By: Jed Weissberg, MD


One of the promises of the proposed investments in Health Information Technology is to more readily generate standardized quality measures. The following commentary captures the experience within Kaiser Permanente on this desirable outcome.

Push F2 for HEDIS, F3 for Joint Commission Core measures, F4 for ACOVE, F5 for quality measures yet to be defined...

Ah, were it only so. Even in these early days of electronic health record (EHR) implementation, we've graduated from 'unconscious incompetence' to 'conscious incompetence' in generating standardized quality measures from our routine EHR documentation. From the wished-for 'F2', we've now come face-to-face with the necessity to gain agreement and train clinicians on the 'proper' places for clinical documentation in our flexible EHRs, as well as with the diversity of data required to assess and drive quality. Many integrated health care organizations like ours are grappling with the most efficient ways to capture data for quality measures and all are still in 'exploratory' mode.

The Frontier of EHR Implementation

In 2003, Kaiser Permanente decided to purchase a suite of software applications from Epic Systems and deploy a program-wide electronic health record (EHR) system we termed Kaiser Permanente HealthConnect™ (KP HealthConnect). KP HealthConnect enables our clinicians and employees to manage the health care and administrative needs of our 8.6 million members across eight geographic regions in a completely integrated and seamless manner (1). Six years into implementation, where do we stand, and what have we found along the way with respect to using the EHR to measure and improve quality?

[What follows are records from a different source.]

-- ==== Sys2Proof/Machine/Capture.lean ====
section
/-!
DEFINITION. Capture (R290 to R307): the units, their trigger condition and segments, delivery, and the trigger bus.
-/
namespace Sys2Proof.Machine

/-- The declared probe slots in the order of R154, as keys billet × 4 + slot. -/
def probeSlots (p : Part) : List Nat := declaredSlots 4 (declOf p).probeMask

/-- The probe words as they are handed over (R154, R290). -/
def probeWords (p : Part) : List Word :=
  (probeSlots p).map (fun k => (smapGet (fun _ => Staged.none) p.gr.probe k).val)

/-- A capture unit; none when it has never been armed. -/
def capUnit (p : Part) (u : Nat) : Option CapUnit := smapGet (fun _ => none) p.cap.units u

/-- Replace a capture unit. -/
def setCap (p : Part) (u : Nat) (c : CapUnit) : Part :=
  { p with cap := { p.cap with units := smapSet (fun _ => none) p.cap.units u (some c) } }

/-- A unit that is not OFF. -/
def capOn (p : Part) (u : Nat) : Option CapUnit := (capUnit p u).filter (fun c => c.st != .off)

/-- w, the width of the watched field in bits (R293). -/
def capWidth (a : CapArm) : Nat := 16 * 2 ^ a.width.toNat

/-- The slot size S in bytes (R294). -/
def slotBytes (a : CapArm) : Nat :=
  64 * ((64 + (a.pre.toNat + 1 + a.post.toNat) * a.words.toNat * 8 + 63) / 64)

/-- The probe numbers that a unit records. -/
def capWords (a : CapArm) : List Nat := (a.word.take a.words.toNat).map (·.toNat)

/-- Blocks and slots of the capture area held by units that are not OFF. -/
def areaUse (p : Part) (f : CapArm → Nat) : Nat :=
  ((List.range 16).map (fun u => match capOn p u with | some c => f c.cfg | none => 0)).sum

/-! ### The trigger condition -/

/-- The value of the watched field (R296), exact. -/
def fieldValue (a : CapArm) (words : List Word) : Int :=
  let w := capWidth a
  let raw := natBits (words.getD a.probe.toNat 0).toNat a.lsb.toNat w
  if a.sgn then signedOf w raw else raw

/-- LEVEL as a value of the field's type. -/
def levelOf (a : CapArm) : Int := if a.sgn then a.level.toInt else a.level.toNat

/-- Does the own condition hold (R296)? -/
def ownFires (c : CapUnit) (words : List Word) : Bool :=
  let x := fieldValue c.cfg words
  (c.cfg.dir.getLsbD 0 && c.pr && decide (levelOf c.cfg ≤ x)) || (c.cfg.dir.getLsbD 1 && c.pf && decide (x ≤ levelOf c.cfg))

/-- Does a WAITING unit evaluate the next tick? -/
def evaluates (c : CapUnit) : Bool := c.st == .waiting && c.skip == 0 && !c.disarm

/-- The words of a tick that a unit records. -/
def recorded (c : CapUnit) (t : ProbeTick) : Nat × List Word :=
  (t.tick, (capWords c.cfg).map (fun n => t.words.getD n 0))

/-- Event source 96 + u (R304). -/
def capEvent (p : Part) (u cause tick : Nat) : Part := raise p (96 + u) [(1, u), (1, cause), (8, tick)]

/-- A unit whose segments are all delivered and that was disarmed goes OFF, and its commands complete (R297, R301). -/
def finishDisarm (p : Part) (u : Nat) : Part :=
  match capUnit p u with
  | some c =>
    if c.disarm && c.segs.isEmpty && c.cur.isNone then
      completeAll (setCap p u { c with st := .off, disarm := false, cmds := [] }) c.cmds .ok 0
    else p
  | none => p

/-- The segment being recorded is complete (R297): the unit is DEAD, or FULL when no slot is free and MODE is 0. -/
def completeSegment (p : Part) (u : Nat) (mark : Segment → Segment) : Part :=
  match capUnit p u with
  | some c =>
    match c.cur with
    | some s =>
      let segs := c.segs ++ [mark s]
      let last := match s.ticks.getLast? with | some e => e.1 | none => s.trig
      let full := decide (c.cfg.slots.toNat ≤ segs.length) && !c.cfg.wrap && !c.disarm
      let p := setCap p u { c with st := if full then .full else .dead, cur := none, segs := segs, seq := (c.seq + 1) % 2 ^ 32,
                                   deadSince := p.now, deadTicks := 0, doneTick := last }
      let p := { p with cap := { p.cap with delivery := p.cap.delivery ++ [u] } }
      if full then capEvent p u 3 last else p
    | none => p
  | none => p

/-- Does a segment hold all its ticks? -/
def segmentFull (a : CapArm) (s : Segment) : Bool := decide (s.preValid + 1 + a.post.toNat ≤ s.ticks.length)

/-- A unit fires at a tick (R296, R297): the segment begins, and may trigger trace (R316). -/
def fire (p : Part) (u : Nat) (c : CapUnit) (t : ProbeTick) (own bus : Bool) : Part :=
  let s : Segment := {
    trig := t.tick, trigTime := boundaryAt p t.tick, own := own, bus := bus, lines := t.lines,
    value := wrapCode 64 (fieldValue c.cfg t.words), preValid := c.pre.length, ticks := c.pre ++ [recorded c t],
    short := false, disarmed := false, renumbered := false, seq := c.seq, deadNs := c.deadNs, deadTicks := c.deadCount }
  let p := setCap p u { c with st := .recording, pr := false, pf := false, pre := [], cur := some s }
  let p := if (fld p TRC_TRIG_CAP).testBit u then traceTrigger p 0 u t.tick else p
  if segmentFull c.cfg s then completeSegment p u id else p
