/-- Abandon an active stream (R216, R220): event source 215 with its cause. -/
def abandonStream (p : Part) (cause : Nat) : Part :=
  if p.loader.stream.isSome then
    raise { p with loader := { p.loader with stream := none } } 215 [(2, fld p CFG_STREAM_ID), (1, cause)]
  else p

/-- The first rows of R216, which every segment meets; CFG_NACK_N is released at its first beat (R218). After a
deselection the part acts on nothing before a START (R220); a good segment of another KIND than the row's is not that
row's. -/
def segment0 (kind : Nat) (s : SegHead) (p : Part) (act : Part → Part) : Part :=
  let p := { p with loader := { p.loader with nackLow := false } }
  let awaits := p.loader.awaits && !(s.good && s.kind == 1)
  if !portActs p || awaits then p
  else if !s.good then nackSegment p 0
  else if s.kind ≠ kind then p
  else
    let p := { p with loader := { p.loader with awaits := false } }
    if portBusy p then nackSegment p 2 else act p

/-- The rows of R216 for a segment of a stream: discarded without one, a repeat, a gap; otherwise `act`. -/
def streamSegment (kind : Nat) (s : SegHead) (p : Part) (act : Part → CfgStream → Part) : Part :=
  segment0 kind s p fun p =>
    match p.loader.stream with
    | none => p
    | some st =>
      if s.seq < fld p CFG_SEQ_EXPECT then bumpFld p CFG_REPEATS 1
      else if fld p CFG_SEQ_EXPECT < s.seq then nackSegment { p with loader := { p.loader with gap := true } } 1
      else act p st

/-- START_SEGMENT (R216): its payload is the image length. -/
def startSegment (beats : List (BitVec 16)) (p : Part) : Part :=
  let s := readSegment beats
  let len := leNat s.payload
  segment0 1 s p fun p =>
    let p := abandonStream p 0
    if segMatches p s then
      let p := expectSeq (setFld (setFld p CFG_STREAM_ID s.id) CFG_RETRY_MAX 0) 1
      { p with loader := { p.loader with stream := some ⟨len, [], false⟩, gap := false, doneLow := true } }
    else { p with loader := { p.loader with doneLow := false } }

/-- DATA_SEGMENT (R200, R216): a payload that is kept is written at OFFSET in the load area. -/
def dataSegment (beats : List (BitVec 16)) (p : Part) : Part :=
  let s := readSegment beats
  streamSegment 2 s p fun p st =>
    let past := decide (st.len < s.off + s.payload.length)
    let keep := !past && decide (s.off + s.payload.length ≤ 2 ^ 30)
    let p := if segMatches p s && keep then (stageAt p s.off s.payload).1 else p
    let p := expectSeq p (s.seq + 1)
    if !segMatches p s then p
    else
      let bytes := if keep then smapSetMany (fun _ => 0) st.bytes (s.payload.zipIdx.map (fun e => (s.off + e.2, e.1))) else st.bytes
      { p with loader := { p.loader with stream := some ⟨st.len, bytes, st.overLen || past⟩ } }

/-- The bytes of a stream from position `lo` on: those that no segment wrote are zero (R216). -/
def streamBytes : Nat → SMap Byte → List Byte
  | _, [] => []
  | lo, (a, b) :: m => List.replicate (a - lo) 0 ++ b :: streamBytes (a + 1) m

/-- The stretches of a stream's image, from `lo` up to `hi`, that no segment wrote: position and length. -/
def streamGaps (hi : Nat) : Nat → SMap Byte → List (Nat × Nat)
  | lo, [] => if lo < hi then [(lo, hi - lo)] else []
  | lo, (a, _) :: m => (if lo < a then [(lo, a - lo)] else []) ++ streamGaps hi (a + 1) m

/-- END_SEGMENT (R216, R217): the image is complete, what no segment wrote of it is zero in the load area, and it waits
for its checks. -/
def endSegment (beats : List (BitVec 16)) (p : Part) : Part :=
  streamSegment 3 (readSegment beats) p fun p st =>
    let gaps := streamGaps (min st.len (2 ^ 30)) 0 st.bytes
    let p := gaps.foldl (fun p g => (stageAt p g.1 (List.replicate g.2 0)).1) p
    let img := fitBytes (min st.len (2 ^ 30)) (streamBytes 0 st.bytes)
    { p with loader := { p.loader with stream := none, jobs := p.loader.jobs ++ [⟨none, false, 0, img, st.overLen⟩] } }

/-- ABORT_SEGMENT (R216). -/
def abortSegment (beats : List (BitVec 16)) (p : Part) : Part :=
  streamSegment 4 (readSegment beats) p fun p _ =>
    let p := abandonStream p 1
    { p with loader := { p.loader with doneLow := false } }

/-- CFG_SEL_N_HIGH (R220): the stream and a staged image are discarded, and both pins released. -/
def cfgSelHigh (p : Part) : Part :=
  if !p.loader.selected then p
  else
    let staged := p.loader.stream.isNone && p.loader.jobs.any (fun j => j.hdr.isNone)
    let p := abandonStream p 2
    let p := if staged then raise p 215 [(2, fld p CFG_STREAM_ID), (1, 2)] else p
    { p with loader := { p.loader with selected := false, nackLow := false, doneLow := false, awaits := true,
                                       jobs := p.loader.jobs.filter (fun j => j.hdr.isSome) } }

/-- CFG_SEL_N_LOW (R216, R220). -/
def cfgSelLow (p : Part) : Part := { p with loader := { p.loader with selected := true } }

end Sys2Proof.Machine
end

Most quality measures have grown up in an environment of quarterly or yearly retrospective reporting and analysis. However, if we wish to use any EHRs to help drive improvement of quality in the office visit setting, we need to use clinical decision support tools real-time with just the right sensitivity and specificity to make recommendations to clinicians appropriately but without inducing either alert fatigue or, worse yet, alert rage (2). In our initial attempts to utilize such computerized decision support, we found that available tools lacked flexibility in presentation and programming logic. Additionally, each new version of KP HealthConnect comes from the vendor with additional functionality that requires us to rethink previously implemented decision support and broadens the possibilities for new uses. For population-based approaches to QI, we need to abstract data from EHRs in order to form disease and device registries for purposes of outreach or safety monitoring. For many EHRs, such registries currently reside outside of the core EHR product, yet we need to be able to access and send information easily back and forth. Such work requires physician leadership and oversight, as well as technical expertise in IT and quality measurement.

At Kaiser Permanente, we are migrating from measurement activities using traditional ancillary systems and data sources to KP HealthConnect. But until that transition is complete, additional programming and analytic resources have had to be used for even routine reporting.

Life on the Leading Edge

There are some lessons and arrows pointing the way towards achieving a state of 'conscious competence.' One example is the leadership and collaboration shown by Kaiser Permanente's nursing staff across our national program, who decided at the outset of our inpatient implementation to agree to a single, standardized set of flow sheets for their documentation. This, paired with training on proper sites for data entry, allows us to automatically extract critical data elements, both for usual Joint Commission reporting, as well as for concurrent reports used for quality interventions during the index hospitalization. In the inpatient setting, the rich clinical data (vital signs and laboratory values) are enabling our researchers to develop algorithms to generate 'risk of deterioration' scores, which could be used to trigger versions of emergency response systems on the part of hospital personnel.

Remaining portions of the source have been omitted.